# How do you express (9x)/(9x^2+3x-2) in partial fractions?

Feb 7, 2016

$\frac{2}{3 x + 2} + \frac{1}{3 x - 1}$

#### Explanation:

first step here is to factor the denominator

$9 {x}^{2} + 3 x - 2 = \left(3 x + 2\right) \left(3 x - 1\right)$

since these factors are linear , the numerators will be constants

$\frac{9 x}{\left(3 x + 2\right) \left(3 x - 1\right)} = \frac{A}{3 x + 2} + \frac{B}{3 x - 1}$

now multiply through by (3x + 2 )(3x - 1 )

hence : 9x = A(3x - 1 ) + B(3x + 2 ).......................(1)

the next step is to find values for A and B. Note that if x$= \frac{1}{3}$then the term with A will be zero and if x $= - \frac{2}{3}$ the term with B will be zero.

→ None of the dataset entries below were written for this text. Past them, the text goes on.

-- ==== Sys2Proof/Machine/Worlds.lean ====
section
/-! DEFINITION. World groups: lag, opening a step, halts, epoch positions and swaps (R45 to R81, R163, R164). -/

namespace Sys2Proof.Machine

/-- The lag of a group whose last harvested step is s: (target − O) − s (R62). -/
def State.lag (s : State) (g : Nat) : Int :=
  (s.val .TB_TARGET [s.wgTb g] : Int) - (s.getWg g).origin - (s.getWg g).last

/-- The lag limit (R70, R82). -/
def State.lagMax (s : State) (g : Nat) : Nat := s.val .WG_LAGMAX [g]

/-- Does the overrun policy apply now: a lag above the limit on a timebase that does not run free (R58, R70)? -/
def State.overrun (s : State) (g : Nat) : Bool :=
  !s.tbFree (s.wgTb g) && decide (s.lag g > (s.lagMax g : Int))

/-! ## Learning sets as a group sees them -/

/-- A configuration register of an enabled learning set, read from its home block (R159). -/
def State.lsVal (s : State) (k : Nat) (r : Reg) : Nat := s.val r [(s.getLs k).home, k]
def State.lsFld (s : State) (k : Nat) (r : Reg) (f : Fld) : Nat := s.fld r [(s.getLs k).home, k] f

/-- Does the check of a group newly marked as a writer of a set still run (R197, R427)? -/
def State.markChecked (s : State) (k g : Nat) : Bool :=
  s.checks.any fun x => match x.unit with | .setwg k' _ g' => k' == k && g' == g | _ => false

/-- Is a group marked as a writer of a set (R160)? It becomes one when the check of its mark accepts it (R197). -/
def State.lsMarks (s : State) (k g : Nat) : Bool :=
  (s.val .LR_SET_WG [(s.getLs k).home, k, g / 32]).testBit (g % 32) && !s.markChecked k g

/-- The enabled set that a group is a writer of (R159, R160). -/
def State.writerSet (s : State) (g : Nat) : Option Nat :=
  (List.range 16).find? fun k => (s.getLs k).on && s.lsMarks k g && s.wgOn g

/-- EPLEN of a set (R163). -/
def State.eplen (s : State) (k : Nat) : Nat := s.lsVal k .LR_SET_EPLEN

/-- A group's epoch position raised by n; at LR_SET_EPLEN it has finished the epoch, and the excess, capped at EPLEN − 1,
is carried into the next one (R163, R164). -/
def State.epochAdvance (s : State) (g n : Nat) : State :=
  match s.writerSet g with
  | none => s
  | some k =>
    let e := s.eplen k
    let w := s.getWg g
    if w.epWait then s else
    let pos := w.epPos + n
    if pos < e then s.modWg g fun w => { w with epPos := pos }
    else
      let carry := min (pos - e) (e - 1)
      let s := s.bump .LR_SET_SKIPLOST [0, k] (pos - e - carry)
      s.modWg g fun w => { w with epPos := e, epWait := true, epCarry := carry,
                                  epTarget := s.val .TB_TARGET [s.wgTb g] }

/-! ## Opening a step -/

/-- Does the input fence hold step n back (R73)? -/
def State.fenced (s : State) (g n : Nat) : Bool :=
  s.bit .WG_CFG [g] WG_CFG_INFENCE && decide (s.val .WG_INSEQ [g] < n)

/-- May the group open a step at all now: WAITING, not disabling, its cohort resident, and the epoch barrier clear
(R61 conditions 1, 3, 5, 6; R44)? -/
def State.mayOpen (s : State) (g : Nat) : Bool :=
  let w := s.getWg g
  s.wgState g == wsWaiting && s.bit .WG_CFG [g] WG_CFG_EN && !w.disabling && w.swap == 0 && !w.swapDue && !w.epWait

/-- The step gap with which the group would open now, 0 when its timebase does not permit a step (R61 condition 2, R70, R81): a
pending skip opens step s + L with the L it was calculated with, or with the L of the moment under an input fence. -/
def State.openGap (s : State) (g : Nat) : Nat :=
  let w := s.getWg g
  let tb := s.wgTb g
  let l := (s.lag g).toNat
  if s.tbFree tb then 1
  else if w.skipL ≠ 0 then (if s.bit .WG_CFG [g] WG_CFG_INFENCE then max l w.skipL else w.skipL)
  else if !s.bit .TB_CFG [tb] TB_CFG_EN then 0
  else if l = 0 then 0
  else if w.resumed && s.overrun g && s.fld .WG_CFG [g] WG_CFG_OVR == 1 then l
  else 1

/-- Descriptors bound to the next step of a group take it when it opens, at the matrix cores that the group does not engage; at the others the
OPEN brings it (R219). -/
def State.mxStepTake (s : State) (g t : Nat) : State :=
  let bound := s.boundOf g
  { s with mx := s.mx.map fun x => if bound.contains (eidOf x.1 18) then x else
      (x.1, { x.2 with binds := x.2.binds.map fun b => if b.wg = g ∧ b.step = none then { b with step := some t } else b }) }

/-- Step s + k opens (R61, R63, R71, R79): WG_STEP and the resident cohort's world step advance by k, the k − 1 steps passed
over are counted, and the harvest counts start at zero. -/
def State.openStep (s : State) (g k : Nat) : State :=
  let s := s.mxStepTake g ((s.getWg g).last + k)
  let w := s.getWg g
  let cohort := s.wgCohort g
  let ws := mget w.wsteps cohort + k
  let s := s.setVal .WG_STEP [g] (w.last + k)
  let s := s.setVal .WG_WSTEP [g] ws
  let s := if k > 1 then s.bump .WG_SKIPPED [g] (k - 1) else s
  let s := s.modWg g fun w =>
    { w with wsteps := mput w.wsteps cohort ws, gap := k, opened := [], done := [], rounds := 0,
             tallyW := {}, tallyE := {}, closedW := false, closedE := false,
             resumed := false, realign := false, skipL := 0, skipCounted := 0 }
  s.setWgState g (if s.enginesOf g = [] then wsHarvesting else wsStepping)

/-- The opening of the next step when everything of R61 holds; a group that left HALTED first applies the overrun policy with
the lag of this moment (R81), and a skip past an epoch boundary first waits for the epoch end (R72). -/
def State.tryOpen (s : State) (g : Nat) : State :=
  let w := s.getWg g
  let k := s.openGap g
  if !s.mayOpen g || k == 0 || s.fenced g (w.last + k) then s
  else
    let late := w.resumed && s.overrun g
    let s := if late then s.bump .WG_OVERRUN [g] else s
    if late && s.fld .WG_CFG [g] WG_CFG_OVR == 2 then
      (s.modWg g fun w => { w with resumed := false }).haltNow g 0x0181
    else
      let s := if k - 1 > w.skipCounted then s.epochAdvance g (k - 1 - w.skipCounted) else s
      if (s.getWg g).epWait then
        (s.modWg g fun w => { w with skipL := k, skipCounted := k - 1, resumed := false }).setWgState g wsEpoch
      else s.openStep g k

/-! ## Entering DISABLED, HALTED, SWAPPING -/

/-- A group is disabled: the descriptors bound to it end with STATUS 2 (R237). -/
def State.mxGroupOff (s : State) (g : Nat) : State :=
  { s with mx := s.mx.map fun x => (x.1, { x.2 with binds := x.2.binds.map fun b => if b.wg = g then { b with cancelled := true } else b }) }

/-- The group enters DISABLED (R49), with the reason a release or a partition reset leaves (R87). -/
def State.enterDisabled (s : State) (g reason : Nat) : State :=
  let s := (s.setWgState g wsDisabled).setFld .WG_STATUS [g] WG_STATUS_REASON reason
  let s := s.setFld .WG_CFG [g] WG_CFG_EN 0
  (s.mxGroupOff g).modWg g fun _ => {}

/-- A write of EN = 0 (R49): a group with a step open or in SWAPPING finishes it first; one that waits or is halted enters
DISABLED at once. EN reads 0 from the write. -/
def State.wgStop (s : State) (g : Nat) : State :=
  let st := s.wgState g
  let s := s.setFld .WG_CFG [g] WG_CFG_EN 0
  if st = wsDisabled then s
  else if st = wsStepping ∨ st = wsHarvesting ∨ st = wsSwapping then s.modWg g fun w => { w with disabling := true }
  else s.enterDisabled g 0

/-- The state a group goes to when nothing holds it: EPOCH at the barrier, WAITING otherwise. -/
def State.settleState (s : State) (g : Nat) : State :=
  s.setWgState g (if (s.getWg g).epWait then wsEpoch else wsWaiting)

/-- SWAPPING starts with the write-out of the resident state (R76). -/
def State.swapStart (s : State) (g : Nat) : State :=
  (s.modWg g fun w => { w with swap := 1, swapDue := false, runs := 0 }).setWgState g wsSwapping

/-- The overrun policy at a harvest (R70): it counts; catch up does no more, skip remembers the L it was calculated with, unless the
timebase is disabled, whose groups then wait (R60), and halt halts. `goes`: the group neither halts nor is disabled at this harvest. -/
def State.overrunPolicy (s : State) (g : Nat) (goes : Bool) : State :=
  if !s.overrun g then s else
  let s := s.bump .WG_OVERRUN [g]
  if !goes then s
  else
    match s.fld .WG_CFG [g] WG_CFG_OVR with
    | 1 =>
      let l := (s.lag g).toNat
      if s.bit .TB_CFG [s.wgTb g] TB_CFG_EN then s.modWg g fun w => { w with skipL := l } else s
    | 2 => s.haltAtHarvest g 0x0181
    | _ => s

/-- What follows the harvest of a group's open step (R49, R61, R70, R72, R76): the counts, the epoch position, then DISABLED
for a disabling group, HALTED for one with a pending halt, SWAPPING after the last step of a residency, EPOCH at the barrier,
WAITING otherwise. -/
def State.closeStep (s : State) (g : Nat) : State :=
  let w := s.getWg g
  let s := s.setFld .WG_HROUNDS [g] WG_HROUNDS_LAST (min w.rounds 0xFFFF)
  let s := s.setFld .WG_HROUNDS [g] WG_HROUNDS_MOST (max (s.fld .WG_HROUNDS [g] WG_HROUNDS_MOST) (min w.rounds 0xFFFF))
  let s := s.modWg g fun w => { w with last := s.val .WG_STEP [g], runs := w.runs + 1, opened := [], done := [] }
  let s := s.overrunPolicy g (w.haltCode == 0 && !w.disabling)
  if w.disabling then (s.epochAdvance g 1).enterDisabled g 0
  else
    let skip := (s.getWg g).skipL
    let fence := s.bit .WG_CFG [g] WG_CFG_INFENCE
    let s := s.epochAdvance g (1 + (if fence then 0 else skip - 1))
    let s := if fence then s else s.modWg g fun w => { w with skipCounted := skip - 1 }
    let swap := s.bit .WG_CFG [g] WG_CFG_ROT && decide ((s.getWg g).runs ≥ s.fld .WG_ROT [g] WG_ROT_RUN)
    let code := (s.getWg g).haltCode
    if code ≠ 0 then
      (s.modWg g fun w => { w with haltCode := 0, swapDue := swap }).haltNow g code
    else if swap then s.swapStart g
    else s.settleState g

/-! ## WG_CTRL -/

/-- HALT (R87): at the next harvest, reason 0x0180; of a group already halted too, whose next harvest comes after a RESUME (log entry 21). -/
def State.wgHalt (s : State) (g : Nat) : State :=
  if s.wgOn g then s.haltAtHarvest g 0x0180 else s

/-- RESUME (R81, R88): a halted group waits again, its read-in is repeated after a failed swap (R80), and its overrun policy
applies when it can next open; with REALIGN its step jumps to L = 1 as a skip, which opens as calculated on a disabled timebase too (log
entry 22). Skipped steps that the epoch position already holds stay counted once (R72). -/
def State.wgResume (s : State) (g : Nat) (realign : Bool) : State :=
  if s.wgState g != wsHalted then s else
  let l := (s.lag g).toNat
  let s := s.setFld .WG_STATUS [g] WG_STATUS_REASON 0
  let s := s.modWg g fun w =>
    { w with resumed := !realign, realign := realign,
             skipL := if realign && !s.tbFree (s.wgTb g) && l > 1 then l else 0 }
  let w := s.getWg g
  if w.swap = 3 then (s.modWg g fun w => { w with swap := 2 }).setWgState g wsSwapping
  else if w.swapDue then s.swapStart g
  else s.settleState g

/-- A write of WG_CTRL (R87, R88): HALT takes effect before RESUME. -/
def State.wgCtrlWrite (s : State) (g v : Nat) : State :=
  if v.testBit 0 then s.wgHalt g
  else if v.testBit 1 then s.wgResume g (v.testBit 2)
  else s

/-- WG_STATUS as it reads (R87): OVR, WAIT_IN and WAIT_TB (L = 0) follow the present lag and fence. -/
def State.wgStatusView (s : State) (g : Nat) : DWord :=
  let v := s.rd .WG_STATUS [g]
  let waiting := s.wgState g == wsWaiting
  let k := s.openGap g
  let idle := waiting && !s.tbFree (s.wgTb g) && s.lag g == 0
  let v := WG_STATUS_OVR.set v (if s.wgOn g && s.overrun g then 1 else 0)
  let v := WG_STATUS_WAIT_IN.set v (if waiting && s.fenced g ((s.getWg g).last + max k 1) then 1 else 0)
  WG_STATUS_WAIT_TB.set v (if idle then 1 else 0)

end Sys2Proof.Machine
end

let $x = \frac{1}{3} \textcolor{b l a c k}{\text{ in}} \left(1\right) : 3 = 3 B \Rightarrow B = 1$

let $x = - \frac{2}{3} \textcolor{b l a c k}{\text{ in}} \left(1\right) : - 6 = - 3 A \Rightarrow A = 2$

$\Rightarrow \frac{9 x}{9 {x}^{2} + 3 x - 2} = \frac{2}{3 x + 2} + \frac{1}{3 x - 1}$